Song by YoungBoy Never Broke Again

from the album Richest Opp
- Released: May 12, 2023
- Length: 3:05
- Label: Motown; Never Broke Again;
- Songwriters: Kentrell Gaulden; Daniel Lebrun; Jasper Cortez; Nathan Chase;
- Producers: Droc; Juppy; Chasely;

Music video
- "Bitch Let's Do It" on YouTube

= Bitch Let's Do It =

2023 song by YoungBoy Never Broke Again

"Bitch Let's Do It" is a song by American rapper YoungBoy Never Broke Again and the opening track from his mixtape Richest Opp (2023). It was produced by Droc, Juppy and Chasely.

==Composition==
The song features YoungBoy rapping in a lively manner over an "aggressive" beat containing "dancing" piano keys. Lyrically, he takes subliminal shots at rapper Lil Durk and podcaster DJ Akademiks, and talks about his "drug and firearm dependency" and his connection to several murders.

==Critical reception==
Noah Grant of HotNewHipHop gave the song a "Very Hottttt" rating.

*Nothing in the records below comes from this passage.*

-- ==== Sys2Proof/Word.lean ====
section
/-! DEFINITION. The word of the zone line and of the configuration image: one byte. -/

namespace Sys2Proof

/-- One byte on the zone line or in the configuration image. -/
abbrev Byte := BitVec 8

end Sys2Proof
end

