-- ==== Sys2Proof/Machine/Drive.lean ====
section
/-! DEFINITION. The damper drive (05): homing, moves, targets, stalls, slips, faults and the hold. The
operations read the end-stop at `drive.endStop`, where the event that reaches the drive has put the
level it saw. -/

namespace Sys2Proof.Machine

/-- The end-stop's level as the event saw it. -/
def State.senseEndStop (s : State) (level : Bool) : State :=
  s.onDrive fun d => { d with endStop := level }

/-- The next step of a homing or a move is due in 5 ms (R87, R90). -/
def State.armStep (s : State) : State := s.onDrive fun d => { d with step := s.timer Config.stepMs }

/-- One more completed move, wrapping from 255 to 0, where the rehome-due mark is set (R91). -/
def Drive.countMove (d : Drive) : Drive :=
  { d with
    completed := wrap256 d.completed
    rehomeDue := d.rehomeDue || wrap256 d.completed == 0
    stallCount := 0
    retry := false }

/-- IDLE is entered: the last pattern is held for 200 ms, also where a run that took no step ends there
with the phases off (R103). -/
def State.enterIdle (s : State) : State :=
  s.onDrive fun d =>
    { d with
      state := .idle, step := .stopped, settle := s.timer Config.settleMs, phasesOn := true }

/-- MOVING is entered (R88, R89). -/
def State.enterMoving (s : State) : State :=
  (s.onDrive fun d => { d with state := .moving, settle := .stopped }).armStep

/-- A homing run ends with the end-stop found: the count is 0 and the drive acts on its pending target
(R88). The move of a retry to 0 is complete, its close confirmed. A closing step no longer has its
pattern held from the alignment. -/
def State.homingFound (s : State) : State :=
  let s1 := s.onDrive fun d => { d with count := some 0, sinceStop := 0, aligned := false }
  if s.drive.target == 0 then
    (s1.onDrive fun d => if d.retry then d.countMove else d).enterIdle
  else
    (s1.onDrive fun d =>
      { d with stallCount := if d.retry then d.stallCount else 0, retry := false }).enterMoving

/-- HOMING is entered, as a retry or not. The end-stop is read before any step: if it is sensed the
run ends at once (R86, R87). -/
def State.enterHoming (s : State) (retry : Bool) : State :=
  let s1 := (s.onDrive fun d =>
    { d with
      state := .homing, count := none, stuckSteps := 0, rehomeDue := false, retry,
      homingSteps := 0, settle := .stopped }).armStep
  if s.drive.endStop then s1.homingFound else s1

/-- FAULT is entered with a cause: the phases are off, the count is not valid, the target stays
pending (R96, R103). -/
def State.enterFault (s : State) (cause : FaultCause) : State :=
  s.onDrive fun d =>
    { d with
      state := .fault, cause, count := none, retry := false, phasesOn := false, step := .stopped,
      settle := .stopped }

/-- A move is complete (R91); a close to 0 that the end-stop has not confirmed within the last 24 steps
sets CLOSED NOT CONFIRMED and raises a HOME request (R93). -/
def State.completeMove (s : State) : State :=
  let s1 := (s.onDrive Drive.countMove).enterIdle
  if s.drive.target == 0 && decide (24 < s.drive.sinceStop) then
    (s1.onDrive fun d => { d with closedNotConfirmed := true }).enterHoming false
  else s1

/-- The drive takes a new target according to its state (R89). A hold is not asked about here. -/
def State.takeTarget (s : State) (t : Nat) : State :=
  let s1 := s.onDrive fun d => { d with target := t }
  match s.drive.state with
  | .unhomed => s1
  | .homing => s1
  | .fault => s1
  | .idle =>
    if s.drive.count == some t then s1
    else if s.drive.rehomeDue then s1.enterHoming false
    else (s1.onDrive fun d => { d with stallCount := 0 }).enterMoving
  | .moving => if s.drive.count == some t then s1.completeMove else s1

/-- FAULT is left for HOMING (R96). -/
def State.leaveFault (s : State) : State :=
  (s.onDrive fun d => { d with cause := .none, stallCount := 0, retry := false }).enterHoming false

/-- A HOME request that is not a stall, according to the drive's state (R86, R101). -/
def State.homeRequest (s : State) : State :=
  match s.drive.state with
  | .unhomed => s
  | .homing => s
  | .idle => s.enterHoming false
  | .moving => (s.onDrive fun d => { d with stallCount := 0 }).enterHoming false
  | .fault => s.leaveFault

/-- The hold ends and the drive takes the share unit's standing position (R99). -/
def State.endHold (s : State) : State :=
  (s.onDrive fun d => { d with hold := .stopped }).takeTarget s.share.standing

/-- The share unit hands the drive a target, which is ignored while a hold is in effect (R79, R89). -/
def State.handTarget (s : State) (t : Nat) : State :=
  if s.drive.hold.isRunning then s else s.takeTarget t

/-! ### Steps -/

/-- A step is issued: the phase pattern advances one place, back for a closing step. The first closing
step after the alignment takes the pattern that the alignment held (R85, R103; log entry 24). -/
def Drive.issue (d : Drive) (opening : Bool) : Drive :=
  { d with
    phasePlace :=
      if opening then d.phasePlace + 1 else if d.aligned then d.phasePlace else d.phasePlace - 1
    phasesOn := true
    aligned := false }

/-- A step of a homing run: a stall, the end-stop, or the 1320th step ends it (R87). DESIGN CHOICE, log
entry 31: it leaves the steps since the end-stop was last sensed as they were; R90 counts them for a
move, and R87 and R88 name them for a run only where the end-stop is found. -/
def State.homingStep (s : State) (stall : Bool) : State :=
  let s1 := s.onDrive fun d =>
    { d.issue false with homingSteps := d.homingSteps + 1 }
  if stall then
    if s.drive.retry then (s1.onDrive fun d => { d with stallCount := 2 }).enterFault .stall
    else s1.enterFault .homeFail
  else if s.drive.endStop then s1.homingFound
  else if 1320 ≤ s.drive.homingSteps + 1 then s1.enterFault .homeFail
  else s1.armStep

/-- A stall in MOVING: the first makes a retry homing, the second a FAULT (R95). -/
def State.moveStalled (s : State) : State :=
  if s.drive.stallCount == 0 then (s.onDrive fun d => { d with stallCount := 1 }).enterHoming true
  else (s.onDrive fun d => { d with stallCount := 2 }).enterFault .stall

/-- Stages 2 and 3 of a closing step from count p: the count falls, the end-stop corrects it, and a
count above 24 at the stop is a slip (R90, R92). -/
def Drive.closingStep (d : Drive) (p : Nat) : Drive :=
  if d.endStop then
    { d with
      count := some 0, sinceStop := 0, stuckSteps := 0
      slip := d.slip || decide (24 < p - 1)
      slipCount := if 24 < p - 1 then saturate d.slipCount 255 else d.slipCount }
  else { d with count := some (p - 1), sinceStop := saturate d.sinceStop 1320, stuckSteps := 0 }

/-- Stages 2 and 3 of an opening step from count p (R90, R94). -/
def Drive.openingStep (d : Drive) (p : Nat) : Drive :=
  if d.endStop then
    { d with count := some (p + 1), sinceStop := 0, stuckSteps := d.stuckSteps + 1 }
  else { d with count := some (p + 1), sinceStop := saturate d.sinceStop 1320, stuckSteps := 0 }

/-- A step of a move from count p, judged in its four stages (R90). -/
def State.moveStep (s : State) (p : Nat) (stall : Bool) : State :=
  let opening := decide (p < s.drive.target)
  let s1 := (s.onDrive fun d => d.issue opening).armStep
  if stall then s1.moveStalled
  else
    let s2 := s1.onDrive fun d => if opening then d.openingStep p else d.closingStep p
    if 24 ≤ s2.drive.stuckSteps then s2.enterFault .endStopStuck
    else if s2.drive.count == some s2.drive.target then s2.completeMove
    else s2

/-- The drive's part of a CLEAR request: its latches, its hold, its FAULT (R100). -/
def State.clearDrive (s : State) : State :=
  let s1 := s.onDrive fun d => { d with slip := false, closedNotConfirmed := false }
  let s2 := s1.andIf s1.drive.hold.isRunning State.endHold
  s2.andIf (s2.drive.state == .fault) State.leaveFault

/-- A HOLD order with a target within 0..1200: the hold comes into effect and the target is taken
(R98). -/
def State.startHold (s : State) (t : Nat) : State :=
  (s.onDrive fun d => { d with hold := s.timer Config.holdMs }).takeTarget t

end Sys2Proof.Machine
end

In a review of Richest Opp, Jayson Buford of Stereogum wrote, "As usual, the antics on song[s] like 'Fuck the Industry Pt. 2' (more on that momentarily) makes the slick songwriting and cotton-candy sweet Louisiana cadence on 'Bitch Let's Do It' feel inconsequential."

==Music video==
An official music video was released on May 11, 2023. It shows NBA YoungBoy "strutting around" in his home in Utah.

==Charts==

Chart performance for "Bitch Let's Do It"
| Chart (2023) | Peak position |
|---|---|
| US Billboard Hot 100 | 62 |
| US Hot R&B/Hip-Hop Songs (Billboard) | 17 |

== Certifications ==

| Region | Certification | Certified units/sales |
| United States (RIAA) | Platinum | 1,000,000^{‡} |
^{‡} Sales+streaming figures based on certification alone.